Broader implications: - The micro-expert perspective can be extended to analyze visual expert redundancy in VLMs, complementing token compression approaches such as EM-KD. - The energy-ranking strategy can be applied to dynamic inference: dynamically selecting a high-energy micro-expert subset conditioned on the input.

Rating

  • Novelty: ⭐⭐⭐⭐⭐ The micro-expert concept is a genuinely original contribution that provides a new perspective for understanding MoE models.

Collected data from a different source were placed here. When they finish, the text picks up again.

-- ==== Sys2Proof/Proofs/PowerOnAndRestart.lean ====
section
/-! PROOF. Power-on and restart (R59, R92, R106, R176, R178, R182). O47 rests on them. -/

namespace Sys2Proof.Machine

theorem getElem_replicate_fin {α : Type} {n : Nat} (x : α) (i : Fin n) : (Vector.replicate n x)[i] = x := by
  simp

theorem slotsAtPowerOn_get (n : SlotName) :
    slotsAtPowerOn.get n =
      { state := .empty
        content := { rank := 0, body := [], singleShot := false, loop := false }
        abortMark := false
        attempts := 0
        held := none
        superseded := 0 } := by
  cases n <;> rfl

theorem powerOnTakesPowerOnValues : Stated.PowerOnTakesPowerOnValues := by
  intro s straps
  have hidle (i : Fin 8) : (schedAtPowerOn.entries[i]).action = .none := by
    rw [schedAtPowerOn, getElem_replicate_fin]
    rfl
  have heye (e : Eye) : ∀ n, ((Both.same (receiverEyeAtPowerOn n)).get e).accepted = 0 ∧
      ((Both.same (receiverEyeAtPowerOn n)).get e).lastLoaded = none := by
    intro n
    cases e <;> exact ⟨rfl, rfl⟩
  have hopen (b : Fin 256) (st : Settings) : (storeAtPowerOn st).buffers[b] = bufferAtPowerOn :=
    getElem_replicate_fin ..
  have htable (o : Node) (st : Settings) : (timeAtPowerOn st).table[o] = none := getElem_replicate_fin ..
  refine ⟨_, rfl, rfl, rfl, rfl, rfl, rfl, rfl, rfl, rfl, fun o => htable o _, rfl, rfl, rfl, rfl,
    fun n => slotsAtPowerOn_get n, rfl, rfl, rfl, rfl, rfl, rfl, fun i => hidle i, rfl, rfl, rfl, rfl, rfl, rfl, rfl,
    fun e => heye e _, fun b => ?_, rfl, rfl, rfl, rfl, rfl, rfl, rfl, rfl, rfl, rfl, rfl, rfl, rfl, rfl, rfl, rfl,
    rfl, rfl⟩
  have hbuffer := hopen b (defaultSettings straps.role straps.node)
  exact hbuffer ▸ ⟨rfl, rfl, rfl, rfl⟩

/-- R106: the lane receiver's epoch is the restart epoch mod 256. -/
theorem setWidth_eight_succ (epoch : BitVec 16) :
    (epoch + 1).setWidth 8 = BitVec.ofNat 8 ((epoch.toNat + 1) % 256) := by
  refine BitVec.eq_of_toNat_eq ?_
  rw [BitVec.toNat_setWidth, BitVec.toNat_add, BitVec.toNat_ofNat]
  have hone : (1 : BitVec 16).toNat = 1 := rfl
  omega

theorem restartKeepsAgreedTimeDialsAndEpoch : Stated.RestartKeepsAgreedTimeDialsAndEpoch := by
  intro s i straps hrow
  have hexec : exec i s = .next (restartWith straps s) := by
    obtain ⟨rfl, hready⟩ | ⟨rfl, hdue⟩ := hrow
    · exact congrArg Host.Outcome.next (if_pos ((portReady_iff s).mpr hready))
    · exact congrArg Host.Outcome.next (if_pos hdue)
  refine ⟨_, _, hexec, rfl, ?_, rfl, ?_, rfl, rfl, rfl, rfl, rfl⟩
  · change min (16 * ((0 : Nat) : Int) + (s.agreed : Int)).toNat agreedCap = s.agreed
    have hcap : s.agreed ≤ agreedCap := Nat.min_le_right ..
    omega
  · rw [← setWidth_eight_succ]
    rfl

/-- Settles O47: power-on and restart. -/
theorem powerOnAndRestartBeginAnew : Obligations.PowerOnAndRestartBeginAnew :=
  ⟨powerOnTakesPowerOnValues, restartKeepsAgreedTimeDialsAndEpoch⟩

end Sys2Proof.Machine
end

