-- ==== Sys2Proof/Machine/Ops.lean ====
section
/-! DEFINITION. The shared operations: the four bus primitives with the two oracles, the steps an operation is made of,
the entry of an error, acceptance, completion, and the run of an operation (rules R8, R9, R20, R24, R29, R34, R45 to
R49, R71, R81, R82, R93, R95, R159, R215 to R218). -/

namespace Sys2Proof.Machine

/-- What one step of an operation answers. -/
inductive Result where
  /-- the step is done -/
  | ok (s : State)
  /-- the step is done and the next `n` steps are not taken: a condition that does not hold (R95 (c)) -/
  | skip (n : Nat) (s : State)
  /-- the panel is busy: the same step is taken again (R82) -/
  | wait (s : State)
  /-- the step raises an error (R9) -/
  | raised (e : ErrCode) (s : State)
  /-- the model has no value for what the step reads (R36) -/
  | fault (f : Fault)

/-- The next part of a step, after a part that is done. -/
def Result.andThen (r : Result) (f : State → Result) : Result :=
  match r with
  | .ok s => f s
  | .skip n s => .skip n s
  | .wait s => .wait s
  | .raised e s => .raised e s
  | .fault g => .fault g

/-! ### The bus primitives -/

/-- The level of a line after some events. -/
def levelAfter (l : Line) (es : List Event) (v : Bool) : Bool :=
  es.foldl (fun v e => match e with
    | .line l' v' => if l' = l then v' else v
    | _ => v) v

/-- `SEQ_POS` moved on by `n` events of the innermost operation; idle, it stays idle (R29, R95 (a)). -/
def advance (n : Nat) (q : List (Operation × Nat)) : List (Operation × Nat) :=
  match q with
  | [] => []
  | (o, k) :: q => (o, k + n) :: q

/-- Appends events to `TRACE`; `SEQ_POS` advances by one per event, and the lines take the levels the events give them
(R27, R29, R32). -/
def State.log (s : State) (es : List Event) : State :=
  { s with
    trace := s.trace ++ es
    seqPos := advance es.length s.seqPos
    dc := levelAfter .dc es s.dc
    rst := levelAfter .rst es s.rst }

/-- A run of events each of which the transport oracle may fail: on a failure the events before the failing one have
happened, `Fail` is appended, and the primitive raises `TransportError` (R34, R49). -/
def State.attempt (s : State) (es : List Event) : Result :=
  match s.xferFails with
  | [] => .ok (s.log es)
  | k :: ks =>
    if es.length ≤ k then .ok { s.log es with xferFails := (k - es.length) :: ks }
    else .raised .transport { s.log (es.take k ++ [.fail]) with xferFails := ks }

/-- The same with the precondition of every bus primitive, `OWN = 1`; without it the primitive fails the same way
(R45, R47, R49). -/
def State.bus (s : State) (es : List Event) : Result :=
  if s.own then s.attempt es else .raised .transport (s.log [.fail])

/-- Acquiring the lines where `OWN = 0`: the claim may fail (R20, R211). -/
def State.acquire (s : State) : Result :=
  if s.own then .ok s else (s.attempt [.acquire]).andThen fun s => .ok { s with own := true }

/-- The events of `write_command(b)` (R45). -/
def commandEvents (b : Byte) : List Event := [.line .dc Config.dcCommand, .cmd b]

/-- The events of `write_data(bs)` (R46). -/
def dataEvents (bs : List Byte) : List Event := .line .dc Config.dcData :: bs.map .data

/-- `write_command(b)` (R45). -/
def State.writeCommand (s : State) (b : Byte) : Result := s.bus (commandEvents b)

/-- `write_data(bs)` (R46). -/
def State.writeData (s : State) (bs : List Byte) : Result := s.bus (dataEvents bs)

/-- `set_control_line(RST, v)` (R47). -/
def State.setReset (s : State) (v : Bool) : Result := s.bus [.line .rst v]

/-- What the next sample of the busy line says: its level against `BUSY_ACTIVE_LEVEL` (R48). -/
def State.panelBusy (s : State) : Bool := s.busyIn.headD s.busyRest == s.cfg.busyActiveLevel

/-- `read_busy()`: one sample; a read that the transport fails samples nothing (R48, R49). -/
def State.readBusy (s : State) : Result :=
  (s.bus [.poll s.panelBusy]).andThen fun t => .ok { t with busyIn := s.busyIn.tail }

/-- The events of `delay(ms)`: `delay(0)` appends nothing (R81). -/
def delayEvents (ms : Nat) : List Event := if ms = 0 then [] else [.delay ms]

/-! ### The steps of the operations -/

/-- The sequencer operations that write `PANEL_STATE` on completion. -/
inductive SeqOp where
  | hardwareReset
  | initFast
  | initPartial
  | init4gray
  | sleep
  | deinit
  deriving DecidableEq, Repr

/-- The state a sequencer operation leaves (R80, last column). -/
def SeqOp.panelState : SeqOp → PanelState
  | .hardwareReset => .uninit
  | .initFast => .fast
  | .initPartial => .partialMode
  | .init4gray => .gray4
  | .sleep => .sleeping
  | .deinit => .deinit

/-- What a sequencer operation leaves in `FRESH` (R19). -/
def SeqOp.fresh : SeqOp → Bool
  | .hardwareReset => false
  | .initFast => true
  | .initPartial => true
  | .init4gray => false
  | .sleep => false
  | .deinit => false

/-- The conditions inside the operations (R95 (c)). -/
inductive Cond where
  /-- `PANEL_STATE = GRAY4 or LAST_MODE = FourGray` (R152) -/
  | fromGray
  /-- `PANEL_STATE` in a set (R152, R155) -/
  | inState (ps : List PanelState)
  /-- `PANEL_STATE` outside a set (R155) -/
  | notInState (ps : List PanelState)
  /-- `FRESH = 0` (R151) -/
  | notFresh
  /-- `LAST_MODE` is this one (R156) -/
  | lastMode (m : LastMode)

/-- Whether a condition holds. -/
def Cond.holds (c : Cond) (s : State) : Bool :=
  match c with
  | .fromGray => decide (s.panelState = .gray4 ∨ s.lastMode = .fourGray)
  | .inState ps => decide (s.panelState ∈ ps)
  | .notInState ps => !decide (s.panelState ∈ ps)
  | .notFresh => !s.fresh
  | .lastMode m => decide (s.lastMode = m)

/-- The steps the operation rules are written in. -/
inductive Micro where
  /-- the legality test: `ProtocolStateError` outside these states (R80) -/
  | need (legal : List PanelState)
  /-- `reflush`'s test: `ProtocolStateError` if `CACHE_VALID = 0` (R156) -/
  | needCache
  /-- "if c: …": the next `n` steps are taken only if the condition holds -/
  | skipUnless (c : Cond) (n : Nat)
  /-- acquire the lines if `OWN = 0` (R20) -/
  | acquire
  /-- release the lines if `OWN = 1` (R89) -/
  | release
  /-- `set_control_line(RST, v)` (R83) -/
  | setReset (v : Bool)
  /-- `delay(RESET_SETTLE_MS)` (R83) -/
  | settle
  /-- the delay `SEQ_DELAYS` puts at this place of this sequence (R5, D14) -/
  | pause (q : Sequence) (k : Nat)
  /-- `write_command(c)` (R45) -/
  | command (c : Byte)
  /-- `write_data` of what the data source stands for (R46) -/
  | payload (d : DataSource)
  /-- the two calls of the sixth LUT sub-write, where `LUT6_CMD` is a command (R87, 90_conflicts.md C2) -/
  | lut6Command
  | lut6Payload
  /-- an inner operation begins, ends (R29, R95 (b)) -/
  | enter (o : Operation)
  | leave
  /-- the head of `await_not_busy()` (R82) -/
  | startAwait
  /-- one turn of its loop (R82) -/
  | poll
  /-- the completion of a sequencer operation (R83 to R89) -/
  | finish (o : SeqOp)
  /-- `OLD_VALID <- 0` (R152) -/
  | emptyOld
  /-- `encode_1bit`, `encode_4gray`, `DITHER` (R117, R118, R136) -/
  | encode1 (dither : Bool)
  | encode4
  | ditherFrame
  /-- `FRAME <- CACHE` (R156) -/
  | cacheToFrame
  /-- the commits of `update_1bit`, `update_4bit`, `clear` (R151, R153, R155) -/
  | commit1 (dither : Bool)
  | commit4
  | commitClear

/-- The events of the sixth LUT sub-write's two calls; none where `LUT6_CMD` is "no command" (R87, C2). -/
def lut6CommandEvents (p : Params) : List Event :=
  match p.lut6Cmd with
  | none => []
  | some c => commandEvents c

def lut6PayloadEvents (p : Params) : List Event :=
  match p.lut6Cmd with
  | none => []
  | some _ => dataEvents p.bytes.lut5

/-- Reads an operand, or stops with the model's fault. -/
def withOperand (o : Except Fault (List Byte)) (f : List Byte → Result) : Result :=
  match o with
  | .ok bs => f bs
  | .error g => .fault g

/-- One turn of the poll loop: sample, and if the panel is busy test the ceiling, then sleep (R82). -/
def State.pollOnce (s : State) : Result :=
  s.readBusy.andThen fun t =>
    if s.panelBusy then
      if s.cfg.pollCeilingMs.any (fun c => decide (c ≤ s.pollElapsed)) then .raised .panelTimeout t
      else
        .wait { t.log (delayEvents s.cfg.pollIntervalMs) with
          pollElapsed := s.pollElapsed + s.cfg.pollIntervalMs }
    else .ok t

/-- The meaning of each step. -/
def Micro.run (m : Micro) (s : State) : Result :=
  match m with
  | .need legal => if s.panelState ∈ legal then .ok s else .raised .protocolState s
  | .needCache => if s.cacheValid then .ok s else .raised .protocolState s
  | .skipUnless c n => if c.holds s then .ok s else .skip n s
  | .acquire => s.acquire
  | .release => if s.own then .ok { s.log [.release] with own := false } else .ok s
  | .setReset v => s.setReset v
  | .settle => .ok (s.log (delayEvents s.cfg.resetSettleMs))
  | .pause q k => .ok (s.log (delayEvents (s.cfg.delays.delay q k)))
  | .command c => s.writeCommand c
  | .payload d => withOperand (d.bytes s) s.writeData
  | .lut6Command => s.bus (lut6CommandEvents s.cfg)
  | .lut6Payload => s.bus (lut6PayloadEvents s.cfg)
  | .enter o => .ok { s with seqPos := (o, 0) :: s.seqPos }
  | .leave => .ok { s with seqPos := s.seqPos.tail }
  | .startAwait => .ok { s.log (delayEvents s.cfg.delays.prePollMs) with pollElapsed := 0 }
  | .poll => s.pollOnce
  | .finish o => .ok { s with panelState := o.panelState, fresh := o.fresh }
  | .emptyOld => .ok { s with oldValid := false }
  | .encode1 d => withOperand s.frameOperand fun f =>
      .ok { s with
        work := Memory.ofList (workOf1 s.cfg f d)
        plane1 := Memory.ofList (encode1bit s.cfg f d) }
  | .encode4 => withOperand s.frameOperand fun f =>
      .ok { s with
        work := Memory.ofList (workOf4 s.cfg f)
        plane2 := Memory.ofList (encode4gray s.cfg f) }
  | .ditherFrame => withOperand s.frameOperand fun f =>
      .ok { s with work := Memory.ofList (workOfDither s.cfg f) }
  | .cacheToFrame => withOperand s.cacheOperand fun f => .ok { s with frame := Memory.ofList f }
  | .commit1 d => withOperand s.plane1Operand fun p => withOperand s.frameOperand fun f =>
      .ok { s with
        old := Memory.ofList p
        oldValid := true
        cache := Memory.ofList f
        cacheValid := true
        lastMode := .oneBit d
        fresh := false }
  | .commit4 => withOperand s.frameOperand fun f =>
      .ok { s with
        cache := Memory.ofList f
        cacheValid := true
        lastMode := .fourGray }
  | .commitClear =>
      .ok { s with
        oldValid := false
        cache := Memory.ofList (whiteFrame s.cfg)
        cacheValid := true
        lastMode := .oneBit false }

/-- "if c: steps". -/
def whenDo (c : Cond) (ms : List Micro) : List Micro := .skipUnless c ms.length :: ms

/-- An inner operation, run as a step of another (R95 (b)). -/
def call (o : Operation) (ms : List Micro) : List Micro := [.enter o] ++ ms ++ [.leave]

/-- `await_not_busy()` (R82). -/
def awaitNotBusy : List Micro := call .awaitNotBusy [.startAwait, .poll]

/-- One wire transaction: the command byte and the data bytes that follow it straight after, with nothing between (R66,
R180). -/
def transaction (c : Byte) (d : DataSource) : List Micro := [.command c, .payload d]

/-- Transactions with the delay of `SEQ_DELAYS` after each, from place `k` of the sequence on (D14). -/
def paced (q : Sequence) : Nat → List (List Micro) → List Micro
  | _, [] => []
  | k, tx :: txs => tx ++ .pause q k :: paced q (k + 1) txs

/-! ### Acceptance, completion, error entry -/

/-- The values an error restores (R215 (2)). -/
def State.snapshot (s : State) : Saved where
  panelState := s.panelState
  fresh := s.fresh
  old := s.old
  oldValid := s.oldValid
  cache := s.cache
  cacheValid := s.cacheValid
  lastMode := s.lastMode

/-- The values go back; nothing where no host command is in flight. -/
def State.restore (s : State) (v : Option Saved) : State :=
  match v with
  | none => s
  | some v =>
    { s with
      panelState := v.panelState
      fresh := v.fresh
      old := v.old
      oldValid := v.oldValid
      cache := v.cache
      cacheValid := v.cacheValid
      lastMode := v.lastMode }

/-- Acceptance of a host command: `RUN <- 1`, `ERR <- 0`, the sequencer at the operation's first event (R24, R25, R29). -/
def State.accept (s : State) (i : Instr) : State :=
  { s with
    run := true
    err := .none
    seqPos := [(.word i, 0)]
    cursor := some (i, 0)
    saved := some s.snapshot }

/-- Completion: `RUN <- 0`, `ERR <- 0`, the sequencer idle (R9, R24). There is no return instruction (R217). -/
def State.complete (s : State) : State :=
  { s with run := false, err := .none, seqPos := [], cursor := none, saved := none }

/-- ERROR ENTRY, the one place where an error is taken (R215): the state named by R93 and R159 goes back to its value
at acceptance, `ERR` takes the code, `RUN <- 0`, the sequencer is idle, and control returns to the host. `TRACE`,
`OWN`, the line levels and the scratch buffers stay. An error of the animation worker's update also ends the
animation (R218). -/
def State.errorEntry (s : State) (e : ErrCode) : State :=
  { s.restore s.saved with
    err := e
    run := false
    seqPos := []
    cursor := none
    saved := none
    stop := s.stop && s.issuer != .worker
    anim := s.anim && s.issuer != .worker }

/-! ### The run of an operation -/

/-- Runs the steps of operation `i` from the step with index `n`, skipping `k` of them, until the operation completes,
raises, or finds the panel busy; there the cursor holds the place of the poll and `RUN` stays 1 (R9, R29, R82, R95). -/
def runMicros (i : Instr) : List Micro → Nat → Nat → State → Outcome
  | [], _, _, s => .next s.complete
  | _ :: ms, n, k + 1, s => runMicros i ms (n + 1) k s
  | m :: ms, n, 0, s =>
    match m.run s with
    | .ok s => runMicros i ms (n + 1) 0 s
    | .skip k s => runMicros i ms (n + 1) k s
    | .wait s => .next { s with cursor := some (i, n) }
    | .raised e s => .next (s.errorEntry e)
    | .fault f => .fault f

/-- A host operation: not accepted while `RUN = 1`, the word is discarded (R71); else accepted and run. -/
def hostOperation (i : Instr) (steps : List Micro) (s : State) : Outcome :=
  if s.run then .next s else runMicros i steps 0 0 (s.accept i)

/-- Steps one after the other. -/
def runParts : List Micro → State → Result
  | [], s => .ok s
  | m :: ms, s => (m.run s).andThen (runParts ms)

/-- A panel wire command on its own, as the sequencer performs it (R66). -/
def wireCommand (ms : List Micro) (s : State) : Outcome :=
  match runParts ms s with
  | .ok s => .next s
  | .skip _ s => .next s
  | .wait s => .next s
  | .raised e s => .next (s.errorEntry e)
  | .fault f => .fault f

/-- A reserved host word: `ERR <- 4` and nothing else; discarded while `RUN = 1` (R69, R71, R216). -/
def illegalWord (s : State) : Outcome :=
  if s.run then .next s else .next { s with err := .illegalCommand }

/-- The block's own reset: the reset values; the parameters and the environment are not the block's (R240). -/
def State.blockReset (s : State) : State :=
  { State.reset with
    cfg := s.cfg
    host := s.host
    busyIn := s.busyIn
    busyRest := s.busyRest
    xferFails := s.xferFails }

/-- The host's write port to `FRAME`: only while `RUN = 0` (R59), only inside the buffer (R44). -/
def hostWriteFrame (start : Nat) (samples : List Byte) (s : State) : Outcome :=
  if s.run then .refused .frameWriteInFlight
  else if start + samples.length ≤ s.cfg.samples then
    .next { s with frame := s.frame.writeRange start samples }
  else .fault .outsideBuffer

end Sys2Proof.Machine
end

  • Experimental Thoroughness: ⭐⭐⭐⭐⭐ Covers 3+ MoE models, 20–60% sparsity rates, 9 zero-shot tasks, quantization experiments, and extensive ablations.
  • Writing Quality: ⭐⭐⭐⭐⭐ Theoretical derivations are rigorous, motivation is clearly articulated, and experimental analysis is thorough.
  • Value: ⭐⭐⭐⭐⭐ Offers substantial practical value for MoE compression; the method is concise, efficient, and deployment-ready.